白前鹤揉揉眼,锤着大腿。冷意很快消散了,他想这只是他的南柯一梦,甚至比南柯一梦还荒唐。
他坐在教室的倒数第二排,靠着窗。刚醒的他无论是思考还是观察都显得很迟钝,因此白前鹤楞楞的看着窗外十几秒,才意识到天色已晚了。或者说,已太晚了。
阳光只在地平线上显出一线,细微的光芒就像是黑夜里的萤光,起不了什么作用。云被铅笔涂了几层厚厚的灰,涂得重些的黑点是南飞的大雁。
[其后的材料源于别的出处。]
-- ==== Sys2Proof/Laws/Ops.lean ====
section
/-! SUPPORT. Everything a shared operation can do, said once: the fields it leaves alone, and what it does to the
others. -/

namespace Sys2Proof.Machine


/-! ### placeNotice -/

@[simp] theorem placeNotice_pending (c : CondClass) (s : State) : (placeNotice c s).pending = s.pending := by unfold placeNotice; split <;> rfl
@[simp] theorem placeNotice_now (c : CondClass) (s : State) : (placeNotice c s).now = s.now := by unfold placeNotice; split <;> rfl
@[simp] theorem placeNotice_draws (c : CondClass) (s : State) : (placeNotice c s).draws = s.draws := by unfold placeNotice; split <;> rfl
@[simp] theorem placeNotice_link (c : CondClass) (s : State) : (placeNotice c s).link = s.link := by unfold placeNotice; split <;> rfl
@[simp] theorem placeNotice_pool (c : CondClass) (s : State) : (placeNotice c s).pool = s.pool := by unfold placeNotice; split <;> rfl
@[simp] theorem placeNotice_bulk (c : CondClass) (s : State) : (placeNotice c s).bulk = s.bulk := by unfold placeNotice; split <;> rfl
@[simp] theorem placeNotice_mainQ (c : CondClass) (s : State) : (placeNotice c s).mainQ = s.mainQ := by unfold placeNotice; split <;> rfl
@[simp] theorem placeNotice_lanes (c : CondClass) (s : State) : (placeNotice c s).lanes = s.lanes := by unfold placeNotice; split <;> rfl
@[simp] theorem placeNotice_ctxs (c : CondClass) (s : State) : (placeNotice c s).ctxs = s.ctxs := by unfold placeNotice; split <;> rfl
@[simp] theorem placeNotice_parks (c : CondClass) (s : State) : (placeNotice c s).parks = s.parks := by unfold placeNotice; split <;> rfl
@[simp] theorem placeNotice_banks (c : CondClass) (s : State) : (placeNotice c s).banks = s.banks := by unfold placeNotice; split <;> rfl
@[simp] theorem placeNotice_claims (c : CondClass) (s : State) : (placeNotice c s).claims = s.claims := by unfold placeNotice; split <;> rfl
@[simp] theorem placeNotice_accounts (c : CondClass) (s : State) : (placeNotice c s).accounts = s.accounts := by unfold placeNotice; split <;> rfl
@[simp] theorem placeNotice_authority (c : CondClass) (s : State) : (placeNotice c s).authority = s.authority := by unfold placeNotice; split <;> rfl
@[simp] theorem placeNotice_sched (c : CondClass) (s : State) : (placeNotice c s).sched = s.sched := by unfold placeNotice; split <;> rfl
@[simp] theorem placeNotice_streams (c : CondClass) (s : State) : (placeNotice c s).streams = s.streams := by unfold placeNotice; split <;> rfl
@[simp] theorem placeNotice_conds (c : CondClass) (s : State) : (placeNotice c s).conds = s.conds := by unfold placeNotice; split <;> rfl
@[simp] theorem placeNotice_config (c : CondClass) (s : State) : (placeNotice c s).config = s.config := by unfold placeNotice; split <;> rfl
@[simp] theorem placeNotice_device (c : CondClass) (s : State) : (placeNotice c s).device = s.device := by unfold placeNotice; split <;> rfl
它们在教学楼上盘旋了一阵,咕嘎咕嘎的叫着。
糟了,白前鹤心里一团乱麻,他家离学校比较远,坐公交车要一个小时,现在家里人估计着急坏了。
他一边想着一边收拾书包,从桌子里拿出手机,打开屏保看时间。
十九点十分,已经放学两小时了,他心里有些疑惑起来,也有点埋怨的情绪。为什么他的同学没有叫醒他而是任由他接着睡呢?
发了一个报平安的短信后,他背着单肩包,双手插在裤兜里,走到教室门口的时候才发现黑板上好像新写了一些字。
【今日名单:顾重扉、夏随安、许枝、白前鹤、楚祈。
22 6
31 9
41 15】
除此之外,还有不知是谁的涂鸦,用红墨水染红了的白粉笔在上面画了一个九宫格,按照顺序写了123,只是头一个1是正中间的,而后面的数字都要上面一点,好像他还想在后面的数字下面写什么。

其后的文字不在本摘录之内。